Activity:
The answer must consist of each line below that holds the word "wdWriter", copied as it stands.

== Segment start ==

-- ==== Sys2Proof/Machine/Event.lean ====
section
/-! DEFINITION. The event distributor, MGT_CORE_RUN and the watchdogs (R505-R516). -/

namespace Sys2Proof.Machine

open Sys2Proof

/-! ### Sources (R507-R510, R513) -/

/-- FE`j` of a region (R508): 0 without an ACTIVE plane, before RESETS, and while FP_EN = 0. -/
def feInput (s : State) (n j : Nat) : Bool := fpActs s n && s.stage n == 3 && fpInput s n (1044 + j)

/-- EVENT_EDGE (R508, R509): fabric events follow FE at an FPCLK edge; any other source has a rising edge where `v` holds. -/
def execEventEdge (n : BitVec 12) (v : Bool) (s : State) : Out :=
  let k := n.toNat
  if 2048 ≤ k then
    (if s.regionRuns ((k - 2048) / 16) || !feInput s ((k - 2048) / 16) (k % 16) then
      .next (s.level k (feInput s ((k - 2048) / 16) (k % 16)))
     else .next s)
  else if v then .next (s.edge k)
  else .next s

/-- EVENT_REASSIGN (R510): a source whose target is no longer eligible, or that waits without one, is assigned anew. -/
def execEventReassign (n : BitVec 12) (s : State) : Out := .next (s.assignEvt n.toNat)

/-- A rising edge on a software source (R531). -/
def swset (s : State) (num : Nat) : State := s.edge (1024 + num % 64)

/-- SWSET (R531). -/
def execSwset (num : BitVec 6) (s : State) : Out := .next (swset s num.toNat)

/-! ### Claim and completion (R511-R514) -/

/-- The better of two sources: the higher PRIO, the lower number among equals. -/
def betterSource (s : State) (a b : Nat) : Nat :=
  let pa := s.fld uEvt F.evtPrioPrio a
  let pb := s.fld uEvt F.evtPrioPrio b
  if pa < pb ∨ (pa = pb ∧ b < a) then b else a

/-- The source a claim of a target returns; 0 where none is assigned to it (R511). -/
def claimOf (s : State) (t : Nat) : Nat :=
  match (s.evt.assigned.filter (fun e => e.2 == t)).map (·.1) with
  | [] => 0
  | n :: r => r.foldl (betterSource s) n

/-- A claim (R511): PEND of the source is cleared and its ACTIVE set. -/
def claim (s : State) (t : Nat) : State :=
  let n := claimOf s t
  if n = 0 then s
  else
    let s1 := (s.setPend n false).setActive n true
    { s1 with evt := { s1.evt with
      assigned := SMap.erase s1.evt.assigned n
      lastClaim := SMap.put s1.evt.lastClaim n t
      claimer := SMap.put s1.evt.claimer n t } }

/-- A read of EVT_CLAIM (R511, R514, R523): with ICLS 3 while PEEK is 1 it changes nothing. -/
def claimRead (s : State) (t icls : Nat) : State := if icls = 3 ∧ s.flag uDbg F.dbgCtrlPeek then s else claim s t

/-- CLAIM (R511, R514). -/
def execClaim (t : Fin 65) (icls : BitVec 3) (s : State) : Out :=
  .next ((claimRead s t icls.toNat).answer .ok (toLeBytes 4 (claimOf s t)))

/-- Classes whose writes the distributor's registers accept (R531). -/
def evtWriter (icls : Nat) : Bool := icls == 0 || icls == 4

/-- A completion (R509, R511, R513): ACTIVE is cleared where this target claimed the source; a source still high is pending again. -/
def completeEvt (s : State) (t n : Nat) : State :=
  if s.evtActive n && SMap.find s.evt.claimer n == some t then
    let s1 := s.setActive n false
    let s2 : State := { s1 with evt := { s1.evt with claimer := SMap.erase s1.evt.claimer n } }
    (if s.evt.level.contains n then s2.setPend n true else s2).assignEvt n
  else s

/-- COMPLETION (R511). -/
def execCompletion (t : Fin 65) (n : BitVec 12) (icls : BitVec 3) (s : State) : Out :=
  if evtWriter icls.toNat then .next ((completeEvt s t n.toNat).answer .ok) else .next (s.answer .prot)

/-! ### Worker-core resets (R505) -/

/-- A worker core. -/
def State.coreX (s : State) (i : Nat) : CoreX := SMap.get {} s.cores.core i

/-- A worker core replaced. -/
def State.setCore (s : State) (i : Nat) (x : CoreX) : State := { s with cores := { s.cores with core := SMap.store {} s.cores.core i x } }

/-- A core cluster. -/
def State.clusterX (s : State) (c : Nat) : ClusterX := SMap.get {} s.cores.cluster c

/-- A core cluster replaced. -/
def State.setCluster (s : State) (c : Nat) (x : ClusterX) : State :=
  { s with cores := { s.cores with cluster := SMap.store {} s.cores.cluster c x } }

/-- The number of the PC among the registers of DBG_REGSEL (R532). -/
def regPc : Nat := 0x40

/-- The address in MGT_CORE_VEC; bits [1:0] are ignored (R530). -/
def coreVec (s : State) : Nat := s.fld uMgt F.mgtCoreVecHiVec * 2 ^ 32 + s.fld uMgt F.mgtCoreVecLoVec / 4 * 4

/-- Lines a core used last leave the caches where they were in its own cache alone, which is a free value for each (R505). -/
def discardLines (i : Nat) : SMap CacheLine → Nat → SMap CacheLine
  | [], _ => []
  | (k, l) :: r, n =>
    if l.core = i ∧ bitOf (Config.freeWord n).toNat 0 then discardLines i r (n + 1) else (k, l) :: discardLines i r (n + 1)

/-- A worker core reset (R239, R505): its take buffer and reservation are cleared, its cache contents discarded, its access in hand given
up. A core in debug halt leaves it, CAUSE RESET (R516). -/
def resetCore (s : State) (i : Nat) : State :=
  let c := i / 8
  let x := s.clusterX c
  let s1 := (s.setCore i {}).setCluster c { x with
    cache := discardLines i x.cache s.free
    waiting := x.waiting.filter (fun a => a.core != i) }
  let s2 : State := { s1 with free := s.free + x.cache.length }
  if s2.flag uDbg F.dbgHstatHalted i then (s2.setFld uDbg F.dbgHstatHalted 0 i).setFld uDbg F.dbgHstatCause 6 i else s2

/-- A core started at MGT_CORE_VEC (R505). -/
def startCore (s : State) (i : Nat) : State :=
  s.setCore i { s.coreX i with regs := SMap.store 0 (s.coreX i).regs regPc (BitVec.ofNat 64 (coreVec s)) }

/-- Whether a core is released. -/
def State.coreRuns (s : State) (i : Nat) : Bool := bitOf (s.fld uMgt F.mgtCoreRunRun) i

/-- MGT_CORE_RUN written: bits that rise start their cores, bits that fall reset theirs (R505). -/
def coreRunWrite (s : State) (run : Nat) : State :=
  let s1 := s.setFld uMgt F.mgtCoreRunRun run
  (List.range 32).foldl (fun (t : State) i =>
    if bitOf run i && !s.coreRuns i then startCore t i else if !bitOf run i && s.coreRuns i then resetCore t i else t) s1

/-- CORE_RUN (R505): accepted only from ICLS 4. -/
def execCoreRun (run : Word32) (icls : BitVec 3) (s : State) : Out :=
  if icls.toNat = 4 then .next ((coreRunWrite s run.toNat).answer .ok) else .next (s.answer .prot)

/-! ### Watchdogs (R515, R516) -/

/-- The unit of a watchdog: the distributor for the workers, unit 0x00 for the management core (index 32). -/
def wdUnit (i : Nat) : Nat := if i < 32 then uEvt else uMgt

/-- Fields of a watchdog: EN, HALT_FREEZE, RELOAD, COUNT. -/
def wdFld (i : Nat) (worker mgt : Fld) : Fld := if i < 32 then worker else mgt

/-- A field of a watchdog. -/
def wdGet (s : State) (i : Nat) (worker mgt : Fld) : Nat := s.fld (wdUnit i) (wdFld i worker mgt) (if i < 32 then i else 0)

/-- COUNT of a watchdog set. -/
def wdSetCount (s : State) (i v : Nat) : State :=
  s.setFld (wdUnit i) (wdFld i F.evtWdCountCount F.mgtWdogCountCount) v (if i < 32 then i else 0)

/-- EN of a watchdog. -/
def wdEn (s : State) (i : Nat) : Bool := wdGet s i F.evtWdCtrlEn F.mgtWdogCtrlEn != 0
/-- RELOAD of a watchdog. -/
def wdReload (s : State) (i : Nat) : Nat := wdGet s i F.evtWdReloadUs F.mgtWdogReloadLfCycles
/-- COUNT of a watchdog. -/
def wdCount (s : State) (i : Nat) : Nat := wdGet s i F.evtWdCountCount F.mgtWdogCountCount

/-- A watchdog stopped while its core is halted by debug (R516). -/
def wdFrozen (s : State) (i : Nat) : Bool :=
  wdGet s i F.evtWdCtrlHaltFreeze F.mgtWdogCtrlHaltFreeze != 0 && s.flag uDbg F.dbgHstatHalted i

/-- Whether a watchdog counts (R515, R516). -/
def wdCounts (s : State) (i : Nat) : Bool :=
  wdEn s i && !wdFrozen s i && (if i < 32 then s.coreRuns i && s.dom 155 == domRun else !s.mode.dormant)

/-- A kick (R515, R516): KEY 0x5A reloads COUNT, any other is ignored. -/
def wdKick (s : State) (i key : Nat) : State := if key = 0x5A ∧ !wdFrozen s i then wdSetCount s i (wdReload s i) else s

/-- Whether a class may write a watchdog's registers (R530, R531). -/
def wdWriter (i icls : Nat) : Bool := if i < 32 then evtWriter icls else icls == 4

/-- WATCHDOG_KICK (R515). -/
def execWatchdogKick (i : Fin 33) (key : Byte) (icls : BitVec 3) (s : State) : Out :=
  if wdWriter i icls.toNat then .next ((wdKick s i key.toNat).answer .ok) else .next (s.answer .prot)

/-- WATCHDOG_WARNING (R515): COUNT falls to RELOAD div 8. -/
def execWatchdogWarning (i : Fin 33) (s : State) : Out :=
  if wdCounts s i && decide (wdReload s i / 8 < wdCount s i) then .next ((wdSetCount s i (wdReload s i / 8)).edge (48 + i.val)) else .next s

/-- WATCHDOG_EXPIRE (R515, R516): a worker is reset and restarts at MGT_CORE_VEC; the management core's causes a management reset. What COUNT
holds after it is a free value. `recent` are the management resets of the last 10 s. -/
def execWatchdogExpire (i : Fin 33) (recent : Nat) (s : State) : Out :=
  if !wdCounts s i then .next s
  else
    let s1 := (wdSetCount s i s.fresh).draw
    if i.val < 32 then .next (startCore (resetCore (s1.raise uEvt 0x0D i) i) i)
    else .next (managementReset ((s1.raise uMgt 0x0D i).setFld uMgt F.mgtResetCauseMgtWdog 1) recent)

end Sys2Proof.Machine
end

== Segment end ==

Response box:
def wdWriter (i icls : Nat) : Bool := if i < 32 then evtWriter icls else icls == 4
  if wdWriter i icls.toNat then .next ((wdKick s i key.toNat).answer .ok) else .next (s.answer .prot)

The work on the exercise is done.